Imagine trying to share your favorite toy with all of your siblings. Actually, try to imagine sharing that particularly popular toy with not only your brothers and sisters but their friends as well. Let's take it a bit further, shall we? Not only do your brothers, sisters and their friends want in on the toy action but the kids across the street and that weirdo Carl who is always eating paste wants to play too. A bit tight, isn't it?
Well, that was sort of the situation between HUB and The Playground. The two concepts share ownership, a good chunk of a block on Congress Street and, for quite some time, a single kitchen. The kitchen in question? Yeah, not the biggest on the block. Executive chef Ben Caballero only hints at the way his back of house staff had to maneuver in such cramped quarters.
"When HUB opened we really had no idea how busy we were going to be," Caballero says. "But then Playground started serving food and we would have to bust out as much prep as possible, as early as possible, before they would open up. Tiny kitchen, like a six burner stove. So I can't tell you how relived I was when the order came in to not only expand our kitchen but get Playground their own as well."

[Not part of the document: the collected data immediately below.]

/-! ## The display -/

/-- A change of the display's own fields that leaves `S.showing`. -/
theorem SyncInv.withDisplay {s : State} (h : SyncInv s) {d : Display} (hshow : d.showing = s.dsp.showing)
    (hpos0 : d.pos0.toNat < s.cfg.rows) (hpos1 : d.pos1.toNat < s.cfg.rows)
    (harmed : d.armed = true → d.showing = true ∧ s.next.valid = true) : SyncInv { s with dsp := d } := by
  have hrows : RowsKept 0 s { s with dsp := d } := .of_same h rfl rfl rfl rfl
  obtain ⟨hhidden, hahead, hneeded, hearly, hready⟩ := h.phase
  obtain ⟨hoff, hheader, hwords, hsectors, hfetched, hplanned, hdone, hprepping, hreading, hfinished⟩ := h.cursors
  exact hrows.syncInv h (h.indices.of_same rfl rfl hshow rfl rfl h.indices.nextStart hpos0 hpos1 harmed)
    ⟨hoff, hheader, hwords, hsectors, hfetched, hplanned, hdone, hprepping, hreading, hfinished⟩
    ⟨fun hi => hshow ▸ hhidden hi, hahead, hneeded, hearly, hready⟩ h.layout.base_lt h.layout.offset h.landing.header
    h.landing.slots fun a ha _ => ⟨ha, rfl, Nat.zero_le _⟩

/-- A slot replaced by one with as many words. -/
theorem State.setSlot_words (s : State) {k : Fin 2} {v : AudioSlot} (h : v.words = (s.slot k).words) (j : Fin 2) :
    ((s.setSlot k v).slot j).words = (s.slot j).words := by
  by_cases hj : j = k
  · rw [hj, s.setSlot_slot, h]
  · rw [s.setSlot_slot_ne v hj]

/-- Handing off or discarding a slot's buffer leaves how many words each slot holds. -/
theorem State.tryHandoff_words (s : State) (k j : Fin 2) : ((s.tryHandoff k).slot j).words = (s.slot j).words := by
  rcases s.tryHandoff_cases k with ⟨-, h⟩ | ⟨-, -, h⟩ | ⟨-, -, h⟩ <;> rw [h]
  · exact s.setSlot_words (by rfl) j
  · exact s.setSlot_words (v := { s.slot k with given := true }) rfl j

theorem State.nextAudio_words (s : State) (j : Fin 2) : (s.nextAudio.slot j).words = (s.slot j).words := by
  cases h : s.next.aslot with
  | none => rw [State.nextAudio_of_none h]
  | some k =>
    rw [State.nextAudio_of_some h, State.tryHandoff_words]
    exact s.setSlot_words (by rfl) j

/-- R405: a step that releases `d` more rows of the displayed frame, but not its last one. -/
theorem SyncInv.withValidFrom {s : State} (h : SyncInv s) {d : Nat} {v : Half} (hshow : s.dsp.showing = true)
    (hv : v.toNat = addN s.cfg.rowSlots s.win.validFrom.toNat d) (hd : s.rowsReleased + d < s.cfg.rows) :
    SyncInv { s with win.validFrom := v } := by
  have hp := params_facts s.cfg
  have hi := h.indices
  obtain ⟨hvalid, hassigned, -⟩ := hi.slot_counts
  rw [State.rowsShown_of_showing hshow] at hvalid hassigned
  have hstart : v.toNat = addN s.cfg.rowSlots s.win.displayStart.toNat (s.rowsReleased + d) := by
    rw [hv, hi.validFrom_eq, addN_addN]
  have hreleased : State.rowsReleased { s with win.validFrom := v } = s.rowsReleased + d := by
    have hlt : s.rowsReleased + d < s.cfg.rowSlots := by omega
    exact (congrArg _ hstart).trans (distN_base hi.start_lt hlt)
  have hlt : v.toNat < s.cfg.rowSlots := hstart ▸ addN_lt (by omega) _ _
  have hrows : RowsKept d s { s with win.validFrom := v } := ⟨rfl, rfl, rfl, rfl, hv, by omega⟩
  obtain ⟨hhidden, hahead, hneeded, hearly, hready⟩ := h.phase
  obtain ⟨hoff, hheader, hwords, hsectors, hfetched, hplanned, hdone, hprepping, hreading, hfinished⟩ := h.cursors
  refine hrows.syncInv h ?indices
    ⟨hoff, hheader, hwords, hsectors, hfetched, hplanned, hdone, hprepping, hreading, hfinished⟩
    ⟨hhidden, hahead, hneeded, hearly, hready⟩ h.layout.base_lt h.layout.offset h.landing.header h.landing.slots
    fun a ha _ => ⟨ha, rfl, by omega⟩
  exact {
    start_lt := hi.start_lt
    from_lt := hlt
    planned := hi.planned
    validTo := hi.validTo
    landed_le := hi.landed_le
    ahead_le := hi.ahead_le
    released_lt := hreleased.trans_lt hd
    released_hidden := fun hhide => absurd (hshow.symm.trans hhide) (by decide)
    budget := hi.budget.trans (Nat.add_le_add_right (hreleased ▸ Nat.le_add_right _ _) _)
    nextStart := hi.nextStart
    pos0_lt := hi.pos0_lt
    pos1_lt := hi.pos1_lt
    armed_next := hi.armed_next }

/-- R410, R411: when all rows of the next frame have landed, DEC has counted its image. -/
theorem SyncInv.landed_state {s : State} (h : SyncInv s) (hlanded : s.rowsLanded = s.cfg.rows) :
    s.planning = true ∧ s.fsm.state.imageReading = false := by
  have hp := params_facts s.cfg
  have hplan : s.planning = true := by
    by_contra hnot
    rw [State.rowsLanded_of_not_planning (Bool.eq_false_iff.mpr hnot)] at hlanded
    omega
  refine ⟨hplan, Bool.eq_false_iff.mpr fun hread => ?_⟩
  obtain ⟨hro, -, -⟩ := h.cursors.header (s.planning_iff.mp hplan).1
  have hopen := h.cursors.reading hplan hread
  rw [h.cursors.words hplan] at hopen
  rw [State.rowsLanded_of_planning hplan] at hlanded
  have := State.rowsDone_lt_rows hro hopen
  omega

/-- A flip or a first show of a frame whose rows have all landed: the displayed frame's rows are released, and the next frame's are
the displayed ones. -/
theorem SyncInv.nextShown {s : State} (h : SyncInv s) (hlanded : s.rowsLanded = s.cfg.rows) : SyncInv s.nextShown := by
  have hp := params_facts s.cfg
  have hi := h.indices
  obtain ⟨hplan, hread⟩ := h.landed_state hlanded
  obtain ⟨hvalid, hneed⟩ := s.planning_iff.mp hplan
  have hahead : s.rowsAhead = s.cfg.rows := le_antisymm hi.ahead_le (hlanded ▸ hi.landed_le)
  have hrel := hi.released_le_shown
  obtain ⟨hcount, hassigned, -⟩ := hi.slot_counts
  have hstart := hi.nextStart hvalid
  have hfrom : s.next.startSlot.toNat = addN s.cfg.rowSlots s.win.validFrom.toNat (s.rowsShown - s.rowsReleased) := by
    rw [hstart, hi.validFrom_eq, addN_addN, Nat.add_sub_cancel' hrel]
  have hlt : s.next.startSlot.toNat < s.cfg.rowSlots := hstart ▸ addN_lt (by omega) _ _
  have hnoplan : s.nextShown.planning = false := State.planning_of_no_next rfl
  have hshown : s.nextShown.rowsShown = s.cfg.rows := rfl
  have hreleased : s.nextShown.rowsReleased = 0 := distN_self (Nat.zero_lt_of_lt hlt) _
  have hmove (n : Nat) : addN s.cfg.rowSlots s.next.startSlot.toNat n
      = addN s.cfg.rowSlots s.win.displayStart.toNat (s.rowsShown + n) := by rw [hstart, addN_addN]
  have hrows : RowsKept (s.rowsShown - s.rowsReleased) s s.nextShown := ⟨rfl, rfl, rfl, rfl, hfrom, by omega⟩
  refine hrows.syncInv h ?indices (.of_not_planning h.cursors.off_lt hnoplan fun hv => absurd hv Bool.false_ne_true) ?phase
    h.layout.base_lt (fun hv => absurd hv (by simp [hnoplan])) h.landing.header (fun j => ?slots)
    fun a ha _ => ⟨ha, rfl, by omega⟩
  case indices =>
    exact {
      start_lt := hlt
      from_lt := hlt
      planned := by
        rw [State.rowsAhead_of_not_planning hnoplan, hshown]
        exact hi.planned.trans (hahead ▸ (hmove _).symm)
      validTo := by
        rw [State.rowsLanded_of_not_planning hnoplan, hshown]
        exact hi.validTo.trans (hlanded ▸ (hmove _).symm)
      landed_le := by rw [State.rowsLanded_of_not_planning hnoplan]; exact Nat.zero_le _
      ahead_le := by rw [State.rowsAhead_of_not_planning hnoplan]; exact Nat.zero_le _
      released_lt := by rw [hreleased]; exact hp.1
      released_hidden := fun _ => hreleased
      budget := by
        rw [State.rowsAhead_of_not_planning hnoplan, hshown, hreleased]
        show s.cfg.rows + 0 ≤ 0 + (s.cfg.rowSlots - 1)
        omega
      nextStart := fun hv => absurd hv Bool.false_ne_true
      pos0_lt := hp.1
      pos1_lt := hp.1
      armed_next := fun ha => absurd ha Bool.false_ne_true }
  case phase =>
    refine ⟨fun hinit => ?_, fun hv => absurd hv Bool.false_ne_true, fun hneeds => ?_, fun _ => rfl,
      fun hv => absurd hv Bool.false_ne_true⟩
    · exact absurd hvalid (by simp [(h.phase.hidden hinit).2.1])
    · exact hneeds.elim (fun hn => absurd hn hneed) fun hr => absurd hr (by simp [State.nextShown, hread])
  case slots =>
    have hslot : s.nextShown.slot j = s.nextAudio.slot j := rfl
    rw [hslot, s.nextAudio_words]
    exact h.landing.slots j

Shutting down a popular restaurant to install new equipment, such as a bigger stove, hoods, warmers and a full prep area, isn't as easy or as cheap as you would think. On top of the extraneous cost to get a confined kitchen up to par with the business it gets handed, the staff has to be kept happy and paid, even during a time when no money is coming in.
"Hiring and training a whole new staff is not how we work when we need to halt business for a while," says Sandy Ford, director of operations for HUB, Playground and the relatively new Martin Drug Company, a pop-up restaurant that has opened in the old Proper space in the Rialto Building. "Plus it is so much easier to open a restaurant with an experienced staff. When HUB is back in business it'll feature all of the familiar aspects and staff but with the new cooking and storage space we so desperately needed."
On Friday, Aug. 25, HUB reopened to much applause from those needing their ice cream and mac-n-cheese fix (even though the ice cream shop was still open across the street). After a brief respite and finding some much-needed elbow room, the kitchen staff headed by Caballero is able to deliver the well-known and well-loved comfort fare to their fans. Brunch was back in action on Saturday, Aug. 26, and all was right with the downtown dining scene.
For the (unfortunate) uninitiated, HUB serves what I like to refer to as "happy food." This is the kind of elevated everyday fare that you want to eat and the drinks they proffer are the sort of crafty cocktails you want to linger over. The atmosphere has always been fresh yet comfortably cool and pleasantly candle-driven after the sun has finished with its shift. Speaking of the mac-n-cheese, Caballero and his crew concoct unctuous bowls heavy with tangy, tart and melty cheese blends that are as addicting as they are slightly sinister. Toss in some smoky cured bacon ($9) or meaty rich lobster ($16) and you'll be going through cheesy carb pre-withdrawals if they have to shut down briefly again. As a pastrami fanatic, I've found the house-cured meat to be as good if not better than sandwiches I have had in the depths of New York or the outskirts of Los Angeles. Not to forget the daily soups, farm-fresh salads and different varieties of down-home pot pies HUB prides itself upon.
"Even with the expanded kitchen we are still keeping the original menu as it is....for now," smiles Caballero. "We really just want to focus on what is working rather than haphazardly throwing together a bunch of new menu items because that is what is expected of us. Although with the bigger space, we do have a dry erase board back there that is full of new ideas coming in. So, you never know."
The Playground should be serving food again this November. In the meantime, you can come in and enjoy the happiness that HUB regularly provides. Especially the Mexican Wedding Cookie ice cream. Like I said, it was always available from the creamery, but after dealing with their Cubano sandwich ($12) with tater tots, as one should, it's good to be back home again.